> _Problem requirements_: Copy verbatim the block of lines in the entries below whose first line contains "let reqs : List" and whose last line contains "let fwd : List". Leave out all other lines.

[Saved data entries]
◇ ◇ ◇ ◇

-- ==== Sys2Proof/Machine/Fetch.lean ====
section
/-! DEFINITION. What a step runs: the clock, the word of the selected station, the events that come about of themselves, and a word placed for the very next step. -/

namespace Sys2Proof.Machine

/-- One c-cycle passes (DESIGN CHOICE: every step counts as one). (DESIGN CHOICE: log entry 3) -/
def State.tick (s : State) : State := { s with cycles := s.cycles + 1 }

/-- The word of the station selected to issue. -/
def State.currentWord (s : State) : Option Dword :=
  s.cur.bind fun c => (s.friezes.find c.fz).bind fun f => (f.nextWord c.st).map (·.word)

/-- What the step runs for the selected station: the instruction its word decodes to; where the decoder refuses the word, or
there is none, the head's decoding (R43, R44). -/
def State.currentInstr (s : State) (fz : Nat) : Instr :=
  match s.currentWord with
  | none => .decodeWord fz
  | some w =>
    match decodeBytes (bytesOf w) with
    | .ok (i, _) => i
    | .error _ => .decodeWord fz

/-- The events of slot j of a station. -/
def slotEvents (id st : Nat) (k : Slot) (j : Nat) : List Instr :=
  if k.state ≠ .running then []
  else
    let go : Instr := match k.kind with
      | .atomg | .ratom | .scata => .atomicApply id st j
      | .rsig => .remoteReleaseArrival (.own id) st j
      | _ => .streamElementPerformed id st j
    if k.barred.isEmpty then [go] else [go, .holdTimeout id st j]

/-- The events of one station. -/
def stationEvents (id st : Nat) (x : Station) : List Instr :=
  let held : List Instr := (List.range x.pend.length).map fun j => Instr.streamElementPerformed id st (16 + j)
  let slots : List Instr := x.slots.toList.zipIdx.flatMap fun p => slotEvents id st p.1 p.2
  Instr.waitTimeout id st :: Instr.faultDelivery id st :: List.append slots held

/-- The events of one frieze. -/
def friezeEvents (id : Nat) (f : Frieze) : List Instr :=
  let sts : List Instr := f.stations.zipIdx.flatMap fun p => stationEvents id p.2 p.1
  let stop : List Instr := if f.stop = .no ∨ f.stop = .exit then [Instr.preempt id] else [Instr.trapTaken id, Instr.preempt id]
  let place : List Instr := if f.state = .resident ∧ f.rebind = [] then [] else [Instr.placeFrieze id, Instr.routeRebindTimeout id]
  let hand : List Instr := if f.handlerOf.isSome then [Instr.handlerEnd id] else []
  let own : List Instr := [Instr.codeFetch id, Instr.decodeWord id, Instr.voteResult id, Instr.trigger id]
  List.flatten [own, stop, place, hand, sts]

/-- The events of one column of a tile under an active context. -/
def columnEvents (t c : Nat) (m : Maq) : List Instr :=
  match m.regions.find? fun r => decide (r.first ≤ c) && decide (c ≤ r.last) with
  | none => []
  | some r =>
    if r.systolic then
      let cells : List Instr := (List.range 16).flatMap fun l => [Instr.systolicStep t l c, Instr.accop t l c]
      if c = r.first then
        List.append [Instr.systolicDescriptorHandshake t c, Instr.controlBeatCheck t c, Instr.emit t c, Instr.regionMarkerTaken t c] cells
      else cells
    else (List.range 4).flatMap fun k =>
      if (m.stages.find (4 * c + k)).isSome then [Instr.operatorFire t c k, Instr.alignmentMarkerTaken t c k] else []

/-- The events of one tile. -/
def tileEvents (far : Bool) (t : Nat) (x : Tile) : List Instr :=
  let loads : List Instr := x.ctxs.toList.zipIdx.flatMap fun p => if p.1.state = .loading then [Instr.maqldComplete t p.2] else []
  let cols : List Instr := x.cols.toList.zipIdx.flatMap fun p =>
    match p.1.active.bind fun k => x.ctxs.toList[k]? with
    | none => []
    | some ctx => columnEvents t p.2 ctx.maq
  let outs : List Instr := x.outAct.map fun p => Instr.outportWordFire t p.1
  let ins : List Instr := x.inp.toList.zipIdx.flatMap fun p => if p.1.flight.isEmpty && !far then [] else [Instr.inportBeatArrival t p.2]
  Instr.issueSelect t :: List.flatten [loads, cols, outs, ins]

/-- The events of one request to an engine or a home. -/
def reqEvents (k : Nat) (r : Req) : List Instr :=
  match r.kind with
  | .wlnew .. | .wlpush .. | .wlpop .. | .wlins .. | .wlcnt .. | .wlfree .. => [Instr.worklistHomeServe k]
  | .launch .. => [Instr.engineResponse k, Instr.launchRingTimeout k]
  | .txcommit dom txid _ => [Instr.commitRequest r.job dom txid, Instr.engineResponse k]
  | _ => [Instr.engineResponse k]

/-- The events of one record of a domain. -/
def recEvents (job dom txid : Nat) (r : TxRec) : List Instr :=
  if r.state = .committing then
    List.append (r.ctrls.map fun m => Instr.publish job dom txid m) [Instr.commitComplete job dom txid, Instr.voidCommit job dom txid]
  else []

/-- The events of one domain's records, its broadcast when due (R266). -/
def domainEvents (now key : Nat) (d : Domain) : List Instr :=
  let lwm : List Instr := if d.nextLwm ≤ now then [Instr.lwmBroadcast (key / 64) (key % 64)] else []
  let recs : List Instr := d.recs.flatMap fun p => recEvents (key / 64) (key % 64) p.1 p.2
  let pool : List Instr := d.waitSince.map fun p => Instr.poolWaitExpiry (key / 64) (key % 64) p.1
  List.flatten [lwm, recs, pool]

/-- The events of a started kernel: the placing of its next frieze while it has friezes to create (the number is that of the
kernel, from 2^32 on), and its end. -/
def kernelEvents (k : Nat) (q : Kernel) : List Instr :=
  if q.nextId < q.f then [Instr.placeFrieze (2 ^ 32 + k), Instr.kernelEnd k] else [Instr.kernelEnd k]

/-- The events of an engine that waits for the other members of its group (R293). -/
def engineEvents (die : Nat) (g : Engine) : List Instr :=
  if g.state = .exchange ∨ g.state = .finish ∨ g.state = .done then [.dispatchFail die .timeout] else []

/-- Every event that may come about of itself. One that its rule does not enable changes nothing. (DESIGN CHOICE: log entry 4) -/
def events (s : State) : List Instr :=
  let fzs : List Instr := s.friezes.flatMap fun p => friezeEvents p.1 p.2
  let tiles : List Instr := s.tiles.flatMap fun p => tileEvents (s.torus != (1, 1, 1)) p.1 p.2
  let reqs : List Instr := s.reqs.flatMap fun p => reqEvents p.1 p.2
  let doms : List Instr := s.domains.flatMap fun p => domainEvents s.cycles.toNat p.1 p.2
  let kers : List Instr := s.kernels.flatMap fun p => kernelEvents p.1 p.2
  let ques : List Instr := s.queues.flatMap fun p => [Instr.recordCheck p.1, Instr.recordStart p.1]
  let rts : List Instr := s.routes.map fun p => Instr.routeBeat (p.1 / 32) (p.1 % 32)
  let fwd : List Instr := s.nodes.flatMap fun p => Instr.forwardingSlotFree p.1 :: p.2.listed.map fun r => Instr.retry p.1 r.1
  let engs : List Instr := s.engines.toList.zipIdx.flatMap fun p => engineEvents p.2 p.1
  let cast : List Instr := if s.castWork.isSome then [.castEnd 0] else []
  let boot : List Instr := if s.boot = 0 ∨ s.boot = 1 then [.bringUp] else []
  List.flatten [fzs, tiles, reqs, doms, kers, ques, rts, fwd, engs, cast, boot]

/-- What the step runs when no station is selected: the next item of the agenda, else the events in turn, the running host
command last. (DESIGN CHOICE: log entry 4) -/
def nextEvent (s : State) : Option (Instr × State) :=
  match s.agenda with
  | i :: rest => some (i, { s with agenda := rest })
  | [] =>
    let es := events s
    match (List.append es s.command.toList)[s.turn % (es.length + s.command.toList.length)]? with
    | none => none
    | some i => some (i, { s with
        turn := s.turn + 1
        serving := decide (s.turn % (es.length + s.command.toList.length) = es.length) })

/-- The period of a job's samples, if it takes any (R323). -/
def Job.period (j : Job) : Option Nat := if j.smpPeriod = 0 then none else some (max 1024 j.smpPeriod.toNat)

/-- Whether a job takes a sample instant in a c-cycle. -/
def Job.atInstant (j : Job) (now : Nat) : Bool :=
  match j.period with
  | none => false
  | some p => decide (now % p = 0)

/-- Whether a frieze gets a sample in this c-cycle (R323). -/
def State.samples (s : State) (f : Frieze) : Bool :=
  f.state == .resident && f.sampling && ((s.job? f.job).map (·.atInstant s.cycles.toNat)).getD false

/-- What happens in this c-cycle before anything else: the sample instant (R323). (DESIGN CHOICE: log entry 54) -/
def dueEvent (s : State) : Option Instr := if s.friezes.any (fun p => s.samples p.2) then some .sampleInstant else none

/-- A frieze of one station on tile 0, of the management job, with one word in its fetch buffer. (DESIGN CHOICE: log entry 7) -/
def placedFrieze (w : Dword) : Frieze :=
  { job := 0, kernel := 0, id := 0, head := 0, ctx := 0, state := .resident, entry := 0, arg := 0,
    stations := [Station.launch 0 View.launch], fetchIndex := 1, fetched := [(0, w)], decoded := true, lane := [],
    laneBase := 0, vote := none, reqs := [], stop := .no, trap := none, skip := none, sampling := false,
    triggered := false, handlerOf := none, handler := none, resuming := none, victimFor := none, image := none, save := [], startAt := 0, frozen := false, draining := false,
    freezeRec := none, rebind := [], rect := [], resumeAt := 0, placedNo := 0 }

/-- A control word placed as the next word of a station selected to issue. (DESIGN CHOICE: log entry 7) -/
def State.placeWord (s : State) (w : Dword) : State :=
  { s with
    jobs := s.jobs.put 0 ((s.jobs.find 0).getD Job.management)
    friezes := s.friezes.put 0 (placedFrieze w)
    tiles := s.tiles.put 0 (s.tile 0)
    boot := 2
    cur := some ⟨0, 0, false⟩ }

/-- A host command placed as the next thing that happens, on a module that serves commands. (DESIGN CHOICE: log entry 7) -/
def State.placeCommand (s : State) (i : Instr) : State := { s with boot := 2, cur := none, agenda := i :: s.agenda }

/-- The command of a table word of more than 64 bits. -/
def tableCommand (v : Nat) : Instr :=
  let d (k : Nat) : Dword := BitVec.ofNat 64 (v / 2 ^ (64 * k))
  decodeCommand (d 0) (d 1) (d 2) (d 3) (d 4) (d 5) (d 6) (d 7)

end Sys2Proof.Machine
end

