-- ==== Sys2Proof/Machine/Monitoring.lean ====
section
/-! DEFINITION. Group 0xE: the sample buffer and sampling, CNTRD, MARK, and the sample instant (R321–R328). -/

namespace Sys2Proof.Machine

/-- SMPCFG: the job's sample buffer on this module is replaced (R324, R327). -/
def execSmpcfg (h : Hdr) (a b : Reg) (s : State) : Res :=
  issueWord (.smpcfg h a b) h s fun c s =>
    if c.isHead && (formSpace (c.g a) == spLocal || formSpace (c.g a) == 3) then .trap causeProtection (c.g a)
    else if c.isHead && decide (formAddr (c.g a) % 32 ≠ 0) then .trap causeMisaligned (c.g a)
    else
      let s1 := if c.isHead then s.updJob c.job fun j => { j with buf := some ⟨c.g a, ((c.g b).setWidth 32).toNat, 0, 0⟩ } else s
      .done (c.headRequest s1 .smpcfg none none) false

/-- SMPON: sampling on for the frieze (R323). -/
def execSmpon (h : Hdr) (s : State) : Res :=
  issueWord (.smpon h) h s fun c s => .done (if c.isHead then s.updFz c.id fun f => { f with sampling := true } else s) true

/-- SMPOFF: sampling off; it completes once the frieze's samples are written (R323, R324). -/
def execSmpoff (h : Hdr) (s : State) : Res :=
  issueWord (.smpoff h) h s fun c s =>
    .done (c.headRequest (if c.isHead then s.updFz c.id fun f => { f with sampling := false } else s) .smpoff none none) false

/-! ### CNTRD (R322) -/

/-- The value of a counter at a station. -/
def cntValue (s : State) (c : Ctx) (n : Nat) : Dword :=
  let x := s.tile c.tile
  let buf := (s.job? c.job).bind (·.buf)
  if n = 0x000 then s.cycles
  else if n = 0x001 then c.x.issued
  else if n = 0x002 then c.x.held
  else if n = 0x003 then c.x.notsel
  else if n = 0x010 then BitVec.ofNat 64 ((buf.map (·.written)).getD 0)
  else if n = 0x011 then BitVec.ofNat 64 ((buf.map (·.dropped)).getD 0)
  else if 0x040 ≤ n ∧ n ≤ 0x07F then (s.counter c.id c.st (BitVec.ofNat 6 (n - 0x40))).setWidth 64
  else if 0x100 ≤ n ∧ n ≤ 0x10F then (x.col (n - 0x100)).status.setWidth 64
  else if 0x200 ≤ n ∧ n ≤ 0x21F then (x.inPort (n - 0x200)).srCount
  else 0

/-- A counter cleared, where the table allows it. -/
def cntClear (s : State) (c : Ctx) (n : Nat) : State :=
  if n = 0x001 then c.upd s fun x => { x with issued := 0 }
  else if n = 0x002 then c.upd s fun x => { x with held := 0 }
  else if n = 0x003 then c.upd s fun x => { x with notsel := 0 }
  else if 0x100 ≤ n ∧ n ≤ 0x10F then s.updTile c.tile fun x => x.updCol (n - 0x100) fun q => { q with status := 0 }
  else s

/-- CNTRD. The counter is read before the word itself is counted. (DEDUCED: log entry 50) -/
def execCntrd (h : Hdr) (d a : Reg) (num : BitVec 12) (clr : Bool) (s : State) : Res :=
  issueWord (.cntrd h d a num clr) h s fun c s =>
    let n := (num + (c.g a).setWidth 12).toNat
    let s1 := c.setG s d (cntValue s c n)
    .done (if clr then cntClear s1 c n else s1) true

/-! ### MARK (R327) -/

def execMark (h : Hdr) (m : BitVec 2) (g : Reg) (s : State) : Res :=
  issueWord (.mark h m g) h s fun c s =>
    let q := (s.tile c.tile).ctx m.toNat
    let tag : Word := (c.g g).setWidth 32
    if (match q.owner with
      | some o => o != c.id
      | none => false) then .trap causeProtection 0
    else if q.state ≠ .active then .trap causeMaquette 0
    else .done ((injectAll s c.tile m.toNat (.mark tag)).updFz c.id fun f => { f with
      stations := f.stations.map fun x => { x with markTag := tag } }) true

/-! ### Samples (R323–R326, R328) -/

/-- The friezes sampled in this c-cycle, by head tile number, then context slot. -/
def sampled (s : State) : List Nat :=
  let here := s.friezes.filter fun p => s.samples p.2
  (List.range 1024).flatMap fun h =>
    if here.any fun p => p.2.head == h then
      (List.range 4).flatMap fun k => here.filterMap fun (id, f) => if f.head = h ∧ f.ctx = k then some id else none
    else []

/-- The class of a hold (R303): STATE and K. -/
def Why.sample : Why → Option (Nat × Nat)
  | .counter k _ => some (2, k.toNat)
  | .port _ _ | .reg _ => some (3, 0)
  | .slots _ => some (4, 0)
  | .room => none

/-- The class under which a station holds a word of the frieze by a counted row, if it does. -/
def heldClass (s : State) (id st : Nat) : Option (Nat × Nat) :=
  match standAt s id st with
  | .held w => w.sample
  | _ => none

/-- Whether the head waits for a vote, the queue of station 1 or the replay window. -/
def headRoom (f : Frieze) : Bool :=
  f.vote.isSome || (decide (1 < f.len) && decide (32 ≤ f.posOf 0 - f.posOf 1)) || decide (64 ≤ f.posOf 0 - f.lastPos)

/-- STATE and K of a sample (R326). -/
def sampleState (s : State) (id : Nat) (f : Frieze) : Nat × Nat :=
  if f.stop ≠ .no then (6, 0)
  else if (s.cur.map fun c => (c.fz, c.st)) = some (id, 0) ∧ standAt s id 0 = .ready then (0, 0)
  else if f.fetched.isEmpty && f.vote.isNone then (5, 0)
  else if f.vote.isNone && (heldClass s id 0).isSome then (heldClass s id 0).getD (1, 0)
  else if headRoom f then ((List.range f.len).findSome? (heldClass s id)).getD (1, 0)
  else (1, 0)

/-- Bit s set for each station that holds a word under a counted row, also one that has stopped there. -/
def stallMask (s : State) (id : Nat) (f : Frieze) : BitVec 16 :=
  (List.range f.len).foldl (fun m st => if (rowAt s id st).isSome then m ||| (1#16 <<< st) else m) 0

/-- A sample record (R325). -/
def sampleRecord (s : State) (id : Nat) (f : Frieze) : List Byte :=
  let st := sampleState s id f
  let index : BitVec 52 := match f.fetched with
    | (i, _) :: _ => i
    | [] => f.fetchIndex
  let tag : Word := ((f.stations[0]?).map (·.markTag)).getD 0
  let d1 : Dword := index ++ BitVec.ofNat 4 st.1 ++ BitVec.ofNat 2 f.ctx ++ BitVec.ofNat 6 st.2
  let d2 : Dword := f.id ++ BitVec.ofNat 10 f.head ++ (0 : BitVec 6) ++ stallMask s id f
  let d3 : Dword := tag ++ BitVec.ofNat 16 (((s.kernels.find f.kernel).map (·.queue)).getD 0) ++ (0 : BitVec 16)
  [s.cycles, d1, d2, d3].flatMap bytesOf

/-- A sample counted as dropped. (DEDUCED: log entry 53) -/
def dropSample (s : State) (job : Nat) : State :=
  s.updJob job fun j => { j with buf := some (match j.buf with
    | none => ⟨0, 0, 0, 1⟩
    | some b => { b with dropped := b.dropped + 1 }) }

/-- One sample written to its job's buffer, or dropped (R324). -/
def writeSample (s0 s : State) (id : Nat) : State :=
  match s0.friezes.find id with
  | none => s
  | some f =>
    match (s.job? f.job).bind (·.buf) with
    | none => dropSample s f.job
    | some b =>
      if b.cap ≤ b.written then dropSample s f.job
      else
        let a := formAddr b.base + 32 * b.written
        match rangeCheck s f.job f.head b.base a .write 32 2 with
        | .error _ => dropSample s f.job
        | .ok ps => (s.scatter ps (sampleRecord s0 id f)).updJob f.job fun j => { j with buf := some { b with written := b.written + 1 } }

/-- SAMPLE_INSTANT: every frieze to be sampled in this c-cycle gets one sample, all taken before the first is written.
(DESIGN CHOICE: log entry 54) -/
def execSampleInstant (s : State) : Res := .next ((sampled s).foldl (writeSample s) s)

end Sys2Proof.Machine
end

◇ ◇ ◇ ◇

> _Exercise result_:
  let reqs : List Instr := s.reqs.flatMap fun p => reqEvents p.1 p.2
  let doms : List Instr := s.domains.flatMap fun p => domainEvents s.cycles.toNat p.1 p.2
  let kers : List Instr := s.kernels.flatMap fun p => kernelEvents p.1 p.2
  let ques : List Instr := s.queues.flatMap fun p => [Instr.recordCheck p.1, Instr.recordStart p.1]
  let rts : List Instr := s.routes.map fun p => Instr.routeBeat (p.1 / 32) (p.1 % 32)
  let fwd : List Instr := s.nodes.flatMap fun p => Instr.forwardingSlotFree p.1 :: p.2.listed.map fun r => Instr.retry p.1 r.1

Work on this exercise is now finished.